Grover asked me to donate his medals to Lorrington, and your Headmaster has agreed to provide a suitable display on campus for them, as well as his commendation, to be a permanent fixture here. While his bravery as a soldier might seem quite extraordinary to many of you, it was his lifelong dedication to you boys that he regarded as his legacy. As I mentioned, you boys were a constant source of stories and anecdotes which Grover shared with me, you brought him continuous joy and wonder. And when any of the Old Boys would return to campus and sought out Grover for a visit, he was elated and would often report them to me with glee. If there is a heaven, then Grover has united with his late wife, Marie, the soldiers under his command whom he left on the battlefield, and, of course, the Lorrington Old Boys who will join him at some point.
My cousin was modest to a fault.
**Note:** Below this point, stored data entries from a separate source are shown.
-- ==== Sys2Proof/Safety.lean ====
section
/-! DEFINITION. What statements call a sound state: the invariant of a block that the host drives by its own operations,
and the predicates statements share. -/

namespace Sys2Proof.Machine

/-- The symbols a step of a control state needs (R73, R74). -/
def stepLength : ControlState → Nat
  | .searchPreambleStart => 1
  | .searchPreambleEnd => 1
  | .sync => 32
  | .searchSync => 1
  | .synched => 32

/-- What the message state satisfies between operations. -/
structure Message.Sound (m : Message) : Prop where
  /-- `msg.tcnt` is 0 to 6 (R30). -/
  tcnt_le : m.tcnt ≤ 6
  /-- Only an address word writes the address and the function, and it sets `msg.active` (R25 to R27). -/
  inactive_blank : m.active = false → m.address = 0 ∧ m.function = 0
  /-- Each data word gives both decoders the same 20 bits (R130, R131, R133). -/
  same_bits : 7 * m.text.length + m.tcnt = 4 * m.numeric.length

/-- What every event of the trace satisfies (R151). -/
def Event.Sound (e : Event) : Prop :=
  (e.kind = .syncMiss ∧ ∃ w, e.info = .word w ∧ 2 < Codec.hamming w Config.syncWord) ∨
  (e.kind = .uncorrectable ∧ ∃ w, e.info = .word w ∧ Codec.uncorrectable w = true) ∨
  (e.kind = .syncInBatch ∧ ∃ i, e.info = .count i ∧ i < 16) ∨
  (e.kind = .idleNoMessage ∧ e.info = .word Config.idleWord) ∨
  (e.kind = .corrected ∧ (e.info = .count 1 ∨ e.info = .count 2))

/-- The invariant of an instance between two host operations. -/
structure State.Inv (s : State) : Prop where
  /-- `cfg.initial_state` is SearchSync or SearchPreambleStart (R32). -/
  initial_legal : s.cfg.initialState = .searchSync ∨ s.cfg.initialState = .searchPreambleStart
  /-- `cfg.preamble_len` is 2 to 32 (R33). -/
  preamble_legal : 2 ≤ s.cfg.preambleLen ∧ s.cfg.preambleLen ≤ 32
  /-- `word_count` is 0 to 16 (R24). -/
  count_le : s.wordCount ≤ 16
  /-- In `Synched` it is the index of the next word, 0 to 15 (R24). -/
  count_synched : s.state = .synched → s.wordCount < 16
  /-- In direct-sync mode the preamble states are never entered (R122). -/
  direct_sync : s.cfg.initialState = .searchSync →
    s.state ≠ .searchPreambleStart ∧ s.state ≠ .searchPreambleEnd
  /-- In direct-sync mode `Sync` is entered only at the end of a 16-word batch (R122). -/
  sync_after_batch : s.cfg.initialState = .searchSync → s.state = .sync → s.wordCount = 16
  /-- The message state is sound. -/
  message : s.msg.Sound
  /-- Every record satisfies the emission predicate (R140) and carries the channel label (R53). -/
  records : ∀ r ∈ s.out, (r.address ≠ 0 ∨ r.text ≠ []) ∧ r.channel = s.cfg.channel
  /-- Every event is one of the five that are appended, with its info. -/
  events : ∀ e ∈ s.ev, e.Sound
  /-- The block keeps no presented symbol between operations (R51). -/
  no_input : s.input = []
  /-- Only the host's own moves are ahead (R100, R172). -/
  nothing_placed : s.placed = none

/-! ## What statements about several steps speak of -/

/-- Zero or more steps of the automaton, each of which consumed something, and the symbols they consumed together. -/
inductive StepsTo : State → Nat → State → Prop where
  | none (s : State) : StepsTo s 0 s
  | more {s t u : State} {n k : Nat} :
      automatonStep s = (n + 1, t) → StepsTo t k u → StepsTo s (n + 1 + k) u

/-- A host that keeps its duty (R174): each WORK presents the rest of the one before it, then the next chunk. The lists
are the rest before the first chunk, the chunks, and the rest after the last one. -/
inductive FedBy : List Symbol → State → List (List Symbol) → List Symbol → State → Prop where
  | done (rest : List Symbol) (s : State) : FedBy rest s [] rest s
  | feed {rest chunk after : List Symbol} {chunks : List (List Symbol)} {s t u : State} {n : Nat} :
      exec (.work (rest ++ chunk)) s = .next t → t.reply = .count n →
      FedBy ((rest ++ chunk).drop n) t chunks after u → FedBy rest s (chunk :: chunks) after u

/-- The bit stream that the text decoder cuts into characters: the `msg.tcnt` bits it still holds, oldest first, then the
payload's, p[19] first. -/
def textStream (m : Message) (p : Payload) (k : Nat) : Bool :=
  if k < m.tcnt then m.treg.getLsbD (7 - m.tcnt + k) else p.getLsbD (19 - (k - m.tcnt))

/-- The accumulator after shifting in symbols, from a first value. -/
def accAfter (acc : Word) (syms : List Symbol) : Word :=
  syms.foldl (fun a x => (a <<< 1) ||| (if x then 0 else 1)) acc

/-- The k-th word that a buffer of symbols holds. -/
def wordAt (buf : List Symbol) (k : Nat) : Word := wordOfSymbols ((buf.drop (32 * k)).take 32)

/-- The events of a trace, in order. -/
def eventsOf : List Observation → List Event
  | [] => []
  | .symbols _ :: l => eventsOf l
  | .event e :: l => e :: eventsOf l
  | .record _ :: l => eventsOf l

/-- The records of a trace, in order. -/
def recordsOf : List Observation → List PagerMessage
  | [] => []
  | .symbols _ :: l => recordsOf l
  | .event _ :: l => recordsOf l
  | .record r :: l => r :: recordsOf l

/-- The symbols of a trace, in order. -/
def symbolsOf : List Observation → List Symbol
  | [] => []
  | .symbols x :: l => x ++ symbolsOf l
  | .event _ :: l => symbolsOf l
  | .record _ :: l => symbolsOf l

/-- The four host operations (R100). -/
def isHostOperation (i : Instr) : Prop :=
  (∃ c, i = .reset c) ∨ (∃ buf, i = .work buf) ∨ (∃ v, i = .setDebug v) ∨ i = .status

/-- s with other values in the registers that no rule reads: `debug` (R36) and `cfg.symbol_rate` (R35). -/
def withUnread (debug : Bool) (rate : SymbolRate) (s : State) : State :=
  { s with debug := debug, cfg := { s.cfg with symbolRate := rate } }

end Sys2Proof.Machine
end

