-- ==== Sys2Proof/Certificates/Slice0/Obligations.lean ====
section
/-! DEFINITION. The statements for the provers. Each docstring names the rule of the spec it formalises. A next state
written `{ s with … }` is also the frame: every field it does not name is unchanged. `input`, `consumed`, `trace`,
`reply`, `pending` and `placed` are the model's own fields (log entries 1, 3, 6, 7 and 8). -/

open Sys2Proof Sys2Proof.Machine

/-! ## Host operations -/

/-- R170, R171: RESET of any instance replaces all of its state and emits nothing; an illegal configuration is refused,
with no successor state. -/
def Obligations.ResetConstructsOrRefuses : Prop :=
  ∀ (c : Construction) (s : State),
    ((c.initialState = .searchSync ∨ c.initialState = .searchPreambleStart) →
      2 ≤ c.preambleLen → c.preambleLen ≤ 32 →
      exec (.reset c) s = .next
        { state := c.initialState, acc := 0x00000000, wordCount := 0,
          msg :=
            { active := false, address := 0, function := 0, text := [], numeric := [], treg := 0,
              tcnt := 0 },
          syncInBatchSeen := false, debug := c.debugInit,
          cfg :=
            { initialState := c.initialState, preambleLen := c.preambleLen, channel := c.channel,
              symbolRate := c.symbolRate },
          out := [], ev := [], input := [], consumed := 0, trace := [], reply := .nothing,
          pending := s.pending, placed := none }) ∧
    (c.initialState ≠ .searchSync → c.initialState ≠ .searchPreambleStart →
      exec (.reset c) s = .refused .illegalInitialState) ∧
    ((c.initialState = .searchSync ∨ c.initialState = .searchPreambleStart) →
      (c.preambleLen < 2 ∨ 32 < c.preambleLen) →
      exec (.reset c) s = .refused .illegalPreambleLen)

/-- The state after reset is what RESET with the defaults constructs. The channel label and the symbol rate among the
defaults are the model's choice: log entry 2. -/
def Obligations.ResetStateIsTheDefaultConstruction : Prop :=
  ∀ s : State, exec (.reset Config.defaults) s = .next { State.reset with pending := s.pending }

/-- R103. -/
def Obligations.SetDebugWritesDebugOnly : Prop :=
  ∀ (v : Bool) (s : State), exec (.setDebug v) s = .next { s with debug := v, reply := .nothing }

/-- R104: the copy is of `state`, `acc`, `word_count`, the message state, `sync_in_batch_seen`, `debug` and `cfg`; nothing
of the block is written. -/
def Obligations.StatusCopiesAndWritesNothing : Prop :=
  ∀ s : State,
    exec .status s = .next
      { s with
        reply := .status
          { state := s.state, acc := s.acc, wordCount := s.wordCount, msg := s.msg,
            syncInBatchSeen := s.syncInBatchSeen, debug := s.debug, cfg := s.cfg } }
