-- ==== Sys2Proof/Tests/Slice0.lean ====
section
/-! SUPPORT. The model's own tests. Expected values are those of 95_test_vectors.md (table and row named in each
docstring) and of the rules' own examples, never the model's answers. -/

namespace Sys2Proof.Tests

set_option Elab.async false

open Sys2Proof.Machine

/-! ## Helpers -/

/-- A part of the next state, if there is one. -/
def seen {α : Type} (f : State → α) (o : Host.Outcome State Fault Refusal) : Option α :=
  match o with
  | .next s => some (f s)
  | .fault _ => none
  | .refused _ => none

/-- The refusal, if there is one. -/
def refusal (o : Host.Outcome State Fault Refusal) : Option Refusal :=
  match o with
  | .next _ => none
  | .fault _ => none
  | .refused r => some r

/-- A decoder's answer as an option. -/
def decoded (r : Request) : Option Instr :=
  match decode r with
  | .ok i => some i
  | .error _ => none

/-- A request without an operand outside its bits. -/
def plain (space : OpSpace) (bits : Nat) : Request := ⟨space, bits, .absent⟩

/-- The state after reset, in another control state. -/
def inState (st : ControlState) : State := { State.reset with state := st }

/-- A message with an address and a text. -/
def someMsg (active : Bool) (address : PagerAddress) (text : List CharCode) : Message :=
  { State.reset.msg with active := active, address := address, text := text }

/-- V8's start: the message as given, numeric [1, 2], word index 3. -/
def v8 (active : Bool) (address : PagerAddress) (text : List CharCode) : State :=
  { State.reset with wordCount := 3, msg := { someMsg active address text with numeric := [1, 2] } }

/-- The state after reset with a message whose text decoder holds t bits. -/
def holding (t : Nat) : State := { State.reset with msg := { State.reset.msg with tcnt := t } }

/-- A word's symbols, then others, presented in a control state with a message. -/
def presented (st : ControlState) (m : Message) (w : Word) (more : List Symbol) : State :=
  { inState st with msg := m, input := symbolsOfWord w ++ more }

/-- A state whose host asks for one operation. -/
def asking (code : Nat) (operand : Operand) : State :=
  { State.reset with pending := [.operation code operand] }

/-! ## WellFormed refuses an ill-formed term of each checked class -/

/-- A correctable word is not of the class UNCORRECTABLE (V3 row 5). -/
theorem test_illformed_uncorrectable : wellFormed (.uncorrectable 0x7CD215D9) = false := by
  decide +kernel

/-- Bit 31 clear is not DATA (V4). -/
theorem test_illformed_data_flag : wellFormed (.data 0x0013439A) = false := by decide +kernel

/-- An uncorrectable word is not DATA (V3 row 7). -/
theorem test_illformed_data_uncorrectable : wellFormed (.data 0xFCD215DB) = false := by
  decide +kernel

/-- Bit 31 set is not ADDRESS (V4). -/
theorem test_illformed_address_flag : wellFormed (.address 0x899200DB) = false := by decide +kernel

/-- SYNC and IDLE are not ADDRESS, although bit 31 is 0 (V4). -/
theorem test_illformed_address_fixed :
    wellFormed (.address 0x7CD215D8) = false ∧ wellFormed (.address 0x7A89C197) = false := by
  decide +kernel

/-- An uncorrectable word is not ADDRESS (V3 row 14). -/
theorem test_illformed_address_uncorrectable : wellFormed (.address 0x7A89C190) = false := by
  decide +kernel

/-! ## Every constructor's decoding, by a word written out from the spec's encoding -/

/-- Host operation codes (R76). -/
theorem test_decode_host_ops :
    decoded ⟨.hostOp, 0b00, .config ⟨0b000, 8, "ch0", ⟨0, 0⟩, false⟩⟩ =
      some (.reset ⟨.searchPreambleStart, 8, "ch0", ⟨0, 0⟩, false⟩) ∧
    decoded ⟨.hostOp, 0b01, .symbols [1, 0, 1]⟩ = some (.work [true, false, true]) ∧
    decoded ⟨.hostOp, 0b10, .bit 1⟩ = some (.setDebug true) ∧
    decoded (plain .hostOp 0b11) = some .status := by
  decide +kernel

/-- State codes (R73). -/
theorem test_decode_steps :
    decoded (plain .stateStep 0b000) = some .stepSps ∧
    decoded (plain .stateStep 0b001) = some .stepSpe ∧
    decoded (plain .stateStep 0b010) = some .stepSync ∧
    decoded (plain .stateStep 0b011) = some .stepSearchSync ∧
    decoded (plain .stateStep 0b100) = some .stepSynched ∧
    decoded (plain .stateStep 0b101) = none := by
  decide +kernel

/-- Word classes (V4, V3 row 7); SYNC and IDLE bit by bit from R65 and R66. -/
theorem test_decode_word_classes :
    decoded (plain .wordClass 0xFCD215DB) = some (.uncorrectable 0xFCD215DB) ∧
    decoded (plain .wordClass 0b01111100110100100001010111011000) = some .syncInBatch ∧
    decoded (plain .wordClass 0b01111010100010011100000110010111) = some .idle ∧
    decoded (plain .wordClass 0x899200DB) = some (.data 0x899200DB) ∧
    decoded (plain .wordClass 0x0013439A) = some (.address 0x0013439A) := by
  decide +kernel

/-- Codec and internal operands as the table lays them out: HAMMING's a is bits 63..32. -/
theorem test_decode_internal :
    decoded (plain .syndrome 0x7CD215D9) = some (.syndrome 0x7CD215D9) ∧
    decoded (plain .correct 0x80000001) = some (.correct 0x80000001) ∧
    decoded (plain .popcount 3) = some (.popcount 3) ∧
    decoded (plain .oddParity 1) = some (.oddParity 1) ∧
    decoded (plain .hamming 0xFCD215D97CD215D8) = some (.hamming 0xFCD215D9 0x7CD215D8) ∧
    decoded (plain .shiftIn 1) = some (.shiftIn true) ∧
    decoded (plain .preambleMatch 0xAAAAAAAA) = some (.preambleMatch 0xAAAAAAAA) ∧
    decoded (plain .textFeed 0x13240) = some (.textFeed 0x13240) ∧
    decoded (plain .numericFeed 0xABCDE) = some (.numericFeed 0xABCDE) ∧
    decoded (plain .emit 0) = some (.emit false) := by
  decide +kernel

/-- A host operation with bits above its code, a payload of 21 bits, a symbol 2 and a debug value 2 are rejected. -/
theorem test_decode_rejects :
    decoded (plain .hostOp 4) = none ∧ decoded (plain .textFeed 0x100000) = none ∧
    decoded ⟨.hostOp, 1, .symbols [0, 2]⟩ = none ∧ decoded ⟨.hostOp, 2, .bit 2⟩ = none ∧
    decoded ⟨.hostOp, 3, .bit 0⟩ = none := by
  decide +kernel

/-- The table's words as first operation after reset. -/
theorem test_table_words :
    decodeTableWord 8 0 = some (.reset Config.defaults) ∧ decodeTableWord 8 1 = some (.work []) ∧
    decodeTableWord 8 4 = some .stepSynched ∧
    decodeTableWord 32 0x7CD215D8 = some .syncInBatch ∧
    seen (·.reply) (step (State.reset.withFetchWord 8 4)) = some (.taken 0) := by
  decide +kernel

/-- ENC (V4). -/
theorem test_enc :
    enc (addressBits 1 2) = 0x0000359A ∧ enc (addressBits 0x3FFFF 3) = 0x7FFFF896 ∧
    enc (dataBits 0xABCDE) = 0xD5E6F1B3 := by
  decide +kernel

/-! ## Host operations -/

/-- V9 rows 3 and 4. -/
theorem test_reset_refuses :
    refusal (exec (.reset { Config.defaults with initialState := .sync }) State.reset) =
      some .illegalInitialState ∧
    refusal (exec (.reset { Config.defaults with preambleLen := 33 }) State.reset) =
      some .illegalPreambleLen := by
  decide +kernel

/-- V9 rows 2 and 6: a message in progress is discarded without a record. -/
theorem test_reset_discards :
    seen (fun t => (t.state, t.cfg.preambleLen, t.msg.active, t.out))
      (exec (.reset { Config.defaults with initialState := .searchPreambleStart, preambleLen := 8 })
        { v8 true 1234 [0x48] with state := .synched }) =
      some (.searchPreambleStart, 8, false, []) := by
  decide +kernel

/-- V9 row 10: 40 symbols, 32 consumed. -/
theorem test_work_leaves_the_rest :
    seen (fun t => (t.reply, t.state, t.wordCount))
      (exec (.work (symbolsOfWord 0x7CD215D8 ++ List.replicate 8 true)) State.reset) =
      some (.count 32, .synched, 0) := by
  decide +kernel

/-- V7 row 2: the last 31 symbols of SYNC suffice from a cleared accumulator. -/
theorem test_work_thirty_one_symbols :
    seen (fun t => (t.reply, t.state, t.acc))
      (exec (.work ((symbolsOfWord 0x7CD215D8).drop 1)) State.reset) =
      some (.count 31, .synched, 0x7CD215D8) := by
  decide +kernel

/-- V9 row 7. -/
theorem test_set_debug :
    seen (fun t => (t.debug, t.state, t.wordCount))
      (exec (.setDebug true) { inState .synched with wordCount := 5 }) =
      some (true, .synched, 5) := by
  decide +kernel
He once shared with me his sorrow that his was not a distinguished life, and he felt that his memory would be short and faint. I assured him that he was mistaken. I trust that you boys will make certain that my reassurances showed clear and correct foresight.
Mr Lassiter had never mentioned his war experience to any of the boys or the other Masters, and the only uniform we ever saw him wear was his old, ratty Army side cap in the Memorial Day parade, so we never saw his Medal of Honor ribbon, light blue with five white stars. While I regret that I didn’t know about his wartime courage while I knew the living man, it is a testament to Old Joe that his humility was the greatest lesson I learned from him. Nothing in Caesar’s Gallic Wars or Cicero’s musings could give that lesson to me so profoundly. Micah would indeed be proud.
At the fiftieth reunion of my Lorrington class, the dozen or so of us attending (out of a class of 101) decided unanimously to walk to the only florist in Agawam, and we bought out their near-fresh inventory and marched to the town cemetery where our hero is buried, next to his dear Marie. The town cemetery, barely a quarter acre during our student days, had now grown to twelve acres of plots, and yet we had absolutely no problem finding the grave of Mr Lassiter, even though we hadn’t been there for half a century. He was right where we’d left him.
We showered his gravesite with our blossoms, and now, nearly the same age as Old Joe, we wept again for our loss. “Te adhuc amamus, Suh,” I choked out. We still love you.